13.2.2. Prevalence Normalization#

Every quantifier returns its estimate through a single normalization step, so the output is always a valid prevalence vector — non-negative and summing to 1 — in a consistent format. Two settings control this step: the return type (array or dict) and the normalization strategy (how raw estimates are turned into probabilities and how several estimates are aggregated).


13.2.2.1. The normalize_prevalence helper#

normalize_prevalence is the low-level helper that turns a raw vector (or dict) of class scores into a normalized prevalence summing to 1, aligned to a list of classes:

from mlquantify.utils import normalize_prevalence

normalize_prevalence([2.0, 3.0, 5.0], classes=[0, 1, 2])
# {0: 0.2, 1: 0.3, 2: 0.5}

normalize_prevalence({0: 0.1, 1: 0.1, 2: 0.3}, classes=[0, 1, 2])
# {0: 0.2, 1: 0.2, 2: 0.6}

13.2.2.1.1. Parameters#

Parameter

Meaning

prevalences

The raw estimate to normalize: a 1-D array, or a {class: value} dict. Values need not sum to 1 (they are rescaled).

classes

The class labels, used to order the output and to fill in any class missing from a dict input with 0.

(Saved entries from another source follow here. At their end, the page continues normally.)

theorem framed_writePathState (g : Bool) (t : Thread) (op : Op) (p : Nat) (last : Bool) (s : State) :
    (writePathState g t p last s).framed t op s := by
  unfold writePathState
  dsimp only
  repeat' split
  all_goals first
    | exact .room rfl
    | exact ⟨rfl, fun x => (writeRing s _ _).writeBack.noted_thread x, .inr (.inl rfl), rfl, rfl, rfl, rfl, rfl, rfl, rfl, rfl, rfl,
        rfl, rfl, rfl, rfl⟩
    | exact ⟨rfl, fun x => (writeRing s _ _).writeBack.noted_thread x, .inl rfl, rfl, rfl, rfl, rfl, rfl, rfl, rfl, rfl, rfl, rfl, rfl,
        rfl, rfl⟩
    | exact ⟨rfl, fun _ => Iff.rfl, .inr (.inl rfl), rfl, rfl, rfl, rfl, rfl, rfl, rfl, rfl, rfl, rfl, rfl, rfl, rfl⟩
    | exact ⟨rfl, fun _ => Iff.rfl, .inl rfl, rfl, rfl, rfl, rfl, rfl, rfl, rfl, rfl, rfl, rfl, rfl, rfl, rfl⟩

theorem framed_finishTaking (t : Thread) (op : Op) (r : HandedRecord) (s : State) : (finishTaking r s).framed t op s := by
  unfold finishTaking
  dsimp only
  repeat' split
  all_goals exact ⟨rfl, fun _ => Iff.rfl, .inl rfl, rfl, rfl, rfl, rfl, rfl, rfl, rfl, rfl, rfl, rfl, rfl, rfl, rfl⟩

theorem framed_openNested (t : Thread) (op : Op) (s : State) : (openNested s).framed t op s := by
  unfold openNested
  split <;> exact ⟨rfl, fun _ => Iff.rfl, .inl rfl, rfl, rfl, rfl, rfl, rfl, rfl, rfl, rfl, rfl, rfl, rfl, rfl, rfl⟩

theorem framed_stopBatch (t : Thread) (op : Op) (s : State) : (stopBatch s).framed t op s := by
  unfold stopBatch
  repeat' split
  all_goals exact ⟨rfl, fun _ => Iff.rfl, .inl rfl, rfl, rfl, rfl, rfl, rfl, rfl, rfl, rfl, rfl, rfl, rfl, rfl, rfl⟩

theorem framed_applyRecord (t : Thread) (op : Op) (l : Line) (off : Nat) (s : State) : (applyRecord l off s).framed t op s := by
  unfold applyRecord
  split
  · unfold applyNodeReport updateNode recordFault
    repeat' split
    all_goals exact SameFrame.done ⟨rfl, rfl, rfl, rfl, rfl, rfl, rfl, rfl, rfl, rfl, rfl, rfl, rfl, rfl, rfl, rfl⟩
  · unfold applyPortReport updatePort recordFault
    repeat' split
    all_goals exact SameFrame.done ⟨rfl, rfl, rfl, rfl, rfl, rfl, rfl, rfl, rfl, rfl, rfl, rfl, rfl, rfl, rfl, rfl⟩
  · unfold applyPortWithdraw
    repeat' split
    all_goals exact SameFrame.done ⟨rfl, rfl, rfl, rfl, rfl, rfl, rfl, rfl, rfl, rfl, rfl, rfl, rfl, rfl, rfl, rfl⟩
  · unfold applyNodeWithdraw
    repeat' split
    all_goals exact SameFrame.done ⟨rfl, rfl, rfl, rfl, rfl, rfl, rfl, rfl, rfl, rfl, rfl, rfl, rfl, rfl, rfl, rfl⟩
  all_goals exact SameFrame.done ⟨rfl, rfl, rfl, rfl, rfl, rfl, rfl, rfl, rfl, rfl, rfl, rfl, rfl, rfl, rfl, rfl⟩

theorem framed_retireLink (t : Thread) (op : Op) (k : Nat) (why : TopoReason) (s : State) :
    (retireLink k why s).framed t op s := by
  unfold retireLink
  split
  · exact (SameFrame.refl s).done
  · exact (((sameFrame_leaveLink s _).trans (sameFrame_leaveLink _ _)).trans (sameFrame_setLink _ _ _)).done

theorem framed_evaluatePort (t : Thread) (op : Op) (j : Nat) (old : Option Pairing) (l : Option Nat) (s : State) :
    (evaluatePort j old l s).framed t op s := by
  unfold evaluatePort
  dsimp only
  repeat' split
  all_goals exact SameFrame.done ⟨rfl, rfl, rfl, rfl, rfl, rfl, rfl, rfl, rfl, rfl, rfl, rfl, rfl, rfl, rfl, rfl⟩

theorem framed_offerLink (t : Thread) (op : Op) (k : Nat) (s : State) : (offerLink k s).framed t op s := by
  unfold offerLink
  dsimp only
  repeat' split
  all_goals exact SameFrame.done ⟨rfl, rfl, rfl, rfl, rfl, rfl, rfl, rfl, rfl, rfl, rfl, rfl, rfl, rfl, rfl, rfl⟩

theorem framed_sendEvent (t : Thread) (e : Strike) (s : State) : (sendEvent e s).framed t (.event e) s := by
  unfold sendEvent
  split
  · exact SameFrame.done ⟨rfl, rfl, rfl, rfl, rfl, rfl, rfl, rfl, rfl, rfl, rfl, rfl, rfl, rfl, rfl, rfl⟩
  · exact .strikes e rfl rfl

theorem framed_changePath (t : Thread) (op : Op) (s : State) (p : Nat) (x : PathEntry × List Route) (why : PathReason)
    (next : Op) : (changePath s p x why next).framed t op s :=
  ((sameFrame_unreserveAll s _).trans (sameFrame_storePath _ _ _)).done

/-- Every step of an operation obeys the frame. -/
theorem runOp_framed (g : Bool) (t : Thread) (op : Op) (s : State) : (runOp g t op s).framed t op s := by
  cases op with
  | ref r => exact framed_queueRef g t _ r s
  | post n => exact framed_postNotice t _ n s
  | notice n => exact framed_writeNotice g t _ n s
  | postPath p why => exact framed_postPathState t _ p why s
  | writePath p last => exact framed_writePathState g t _ p last s
  | drain p => exact framed_drainDeferred t _ p s
  | ackPath p gen => exact framed_acknowledgePath t _ p gen s
  | unlock => exact ⟨rfl, fun _ => Iff.rfl, .inr (.inl rfl), rfl, rfl, rfl, rfl, rfl, rfl, rfl, rfl, rfl, rfl, rfl, rfl, rfl⟩
  | takeFinish r => exact framed_finishTaking t _ r s
  | openBatch => exact framed_openNested t _ s
  | stopCheck => exact framed_stopBatch t _ s
  | requestFinish => exact SameFrame.done ⟨rfl, rfl, rfl, rfl, rfl, rfl, rfl, rfl, rfl, rfl, rfl, rfl, rfl, rfl, rfl, rfl⟩
  | applyRecord l off => exact framed_applyRecord t _ l off s
  | reconvertNodes d i =>
    simp only [runOp, reconvertNodes]
    split <;> exact SameFrame.done ⟨rfl, rfl, rfl, rfl, rfl, rfl, rfl, rfl, rfl, rfl, rfl, rfl, rfl, rfl, rfl, rfl⟩
  | reconvertPorts n j =>
    simp only [runOp, reconvertPorts]
    split <;> exact SameFrame.done ⟨rfl, rfl, rfl, rfl, rfl, rfl, rfl, rfl, rfl, rfl, rfl, rfl, rfl, rfl, rfl, rfl⟩
  | linkAttributes k =>
    simp only [runOp, updateLinkAttributes]
    repeat' split
    all_goals exact SameFrame.done ⟨rfl, rfl, rfl, rfl, rfl, rfl, rfl, rfl, rfl, rfl, rfl, rfl, rfl, rfl, rfl, rfl⟩
  | linkState k =>
    simp only [runOp, updateLinkState]
    repeat' split
    all_goals exact SameFrame.done ⟨rfl, rfl, rfl, rfl, rfl, rfl, rfl, rfl, rfl, rfl, rfl, rfl, rfl, rfl, rfl, rfl⟩
  | retireLink k why => exact framed_retireLink t _ k why s
  | portMove j st oldLink why =>
    simp only [runOp, movePort]
    split <;> exact SameFrame.done ⟨rfl, rfl, rfl, rfl, rfl, rfl, rfl, rfl, rfl, rfl, rfl, rfl, rfl, rfl, rfl, rfl⟩
  | repoint j f =>
    simp only [runOp, repointPort]
    split <;> exact SameFrame.done ⟨rfl, rfl, rfl, rfl, rfl, rfl, rfl, rfl, rfl, rfl, rfl, rfl, rfl, rfl, rfl, rfl⟩
  | evaluate j old l => exact framed_evaluatePort t _ j old l s
  | claimants j i =>
    simp only [runOp, recheckClaimants]
    repeat' split
    all_goals exact SameFrame.done ⟨rfl, rfl, rfl, rfl, rfl, rfl, rfl, rfl, rfl, rfl, rfl, rfl, rfl, rfl, rfl, rfl⟩
  | removePort j why =>
    simp only [runOp, removePort]
    repeat' split
    all_goals exact (SameFrame.refl s).done
  | freePort j why l former =>
    simp only [runOp, freePort]
    split <;> exact SameFrame.done ⟨rfl, rfl, rfl, rfl, rfl, rfl, rfl, rfl, rfl, rfl, rfl, rfl, rfl, rfl, rfl, rfl⟩
  | orphans id number i why former =>
    simp only [runOp, orphanClaimants]
    repeat' split
    all_goals exact SameFrame.done ⟨rfl, rfl, rfl, rfl, rfl, rfl, rfl, rfl, rfl, rfl, rfl, rfl, rfl, rfl, rfl, rfl⟩
  | removePorts n j why count =>
    simp only [runOp, removePorts]
    split <;> exact (SameFrame.refl s).done
  | freeNode n why count =>
    simp only [runOp, freeNode]
    split <;> exact SameFrame.done ⟨rfl, rfl, rfl, rfl, rfl, rfl, rfl, rfl, rfl, rfl, rfl, rfl, rfl, rfl, rfl, rfl⟩
  | offer k => exact framed_offerLink t _ k s
  | event e => exact framed_sendEvent t e s
  | topologyEnd => exact (sameFrame_endTopology s).done
  | downPaths k p =>
    simp only [runOp, downPaths]
    split
    · exact (SameFrame.refl s).done
    · exact framed_changePath t _ s _ _ _ _
  | upPaths k p =>
    simp only [runOp, upPaths]
    split
    · exact (SameFrame.refl s).done
    · exact framed_changePath t _ s _ _ _ _
  | retirePaths k p =>
    simp only [runOp, retirePaths]
    split
    · exact (SameFrame.refl s).done
    · exact framed_changePath t _ s _ _ _ _
  | retireDone k =>
    exact (((sameFrame_setReserved s k 0).trans (sameFrame_setFlag _ k false)).trans (sameFrame_setAnswered _ k)).done
  | pathGrantEnd => exact (sameFrame_releaseGrant s).done
  | result m l => exact framed_queueContent g t _ _ _ _ s
  | operationEnd => exact SameFrame.done ⟨rfl, rfl, rfl, rfl, rfl, rfl, rfl, rfl, rfl, rfl, rfl, rfl, rfl, rfl, rfl, rfl⟩
  | complete o => exact doneFrame_completeCommand t s o
  | restartTables => exact (sameFrame_restartTables s).done
  | restartCounts => exact (sameFrame_restartCounts s).done
  | restartDone => exact doneFrame_restartDone t s

/-! ### The cost of one step -/

@[simp] theorem costOf_nil : costOf [] = 0 := rfl

@[simp] theorem costOf_cons (op : Op) (ops : List Op) : costOf (op :: ops) = op.cost + costOf ops := by simp [costOf]

@[simp] theorem costOf_append (a b : List Op) : costOf (a ++ b) = costOf a + costOf b := by simp [costOf]

theorem Op.cost_pos (op : Op) : 0 < op.cost := by cases op <;> simp [Op.cost]

/-- The steps a finished step adds cost less than `n`; a step that waits adds none. -/
def OpResult.within (n : Nat) : OpResult → Prop
  | .done _ push => costOf push < n
  | .wait _ => True

theorem within_withTurn (t : Thread) (s : State) (f : State → OpResult) (n : Nat) (hf : ∀ u, (f u).within n) :
    (withTurn t s f).within n := by
  unfold withTurn
  split
  · exact hf _
  · split
    · exact hf _
    · trivial

theorem cost_portItems (s : State) (j : Nat) (old : Option Pairing) (l : Option Nat) (why : TopoReason) :
    costOf (portItems s j old l why) ≤ 4 := by
  unfold portItems
  repeat' split
  all_goals simp [Op.cost]

theorem cost_newLinkItems (k : Nat) (l : LinkEntry) : costOf (newLinkItems k l) ≤ 6 := by
  unfold newLinkItems
  split <;> simp [Op.cost]

theorem cost_pathItems (s : State) (p : Nat) (e : PathEntry) (why : PathReason) : costOf (pathItems s p e why) ≤ 4 := by
  unfold pathItems
  split <;> simp [Op.cost]

theorem cost_leavePair (s : State) (j : Nat) (e : PortEntry) : costOf (leavePair s j e) ≤ 11 := by
  unfold leavePair
  repeat' split
  all_goals simp [Op.cost]

theorem cost_linkUpdates (e : PortEntry) : costOf (linkUpdates e) ≤ 11 := by
  unfold linkUpdates
  split <;> simp [Op.cost]

theorem Table.nextFrom_range {α : Type} {t : Table α} {p b : Nat} {f : Nat → α → Bool} {x : Nat × α}
    (h : t.nextFrom p b f = some x) : p ≤ x.1 ∧ x.1 < b := by
  have := List.find?_some h
  simp only [Bool.and_eq_true, decide_eq_true_eq] at this
  exact this.1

Quantifiers rarely call this directly — they go through validate_prevalences, which additionally applies the configurable return type and normalization strategy described below.


13.2.2.2. Configuring normalization#

Two global options drive the final formatting of every prevalence estimate. Read them with get_config, change them with set_config (global) or config_context (temporary, scoped):

13.2.2.2.1. prevalence_return_type — output format#

Value

Behaviour

'array'

Return a numpy.ndarray ordered by class. Global default.

'dict'

Return a {class_label: prevalence} dictionary.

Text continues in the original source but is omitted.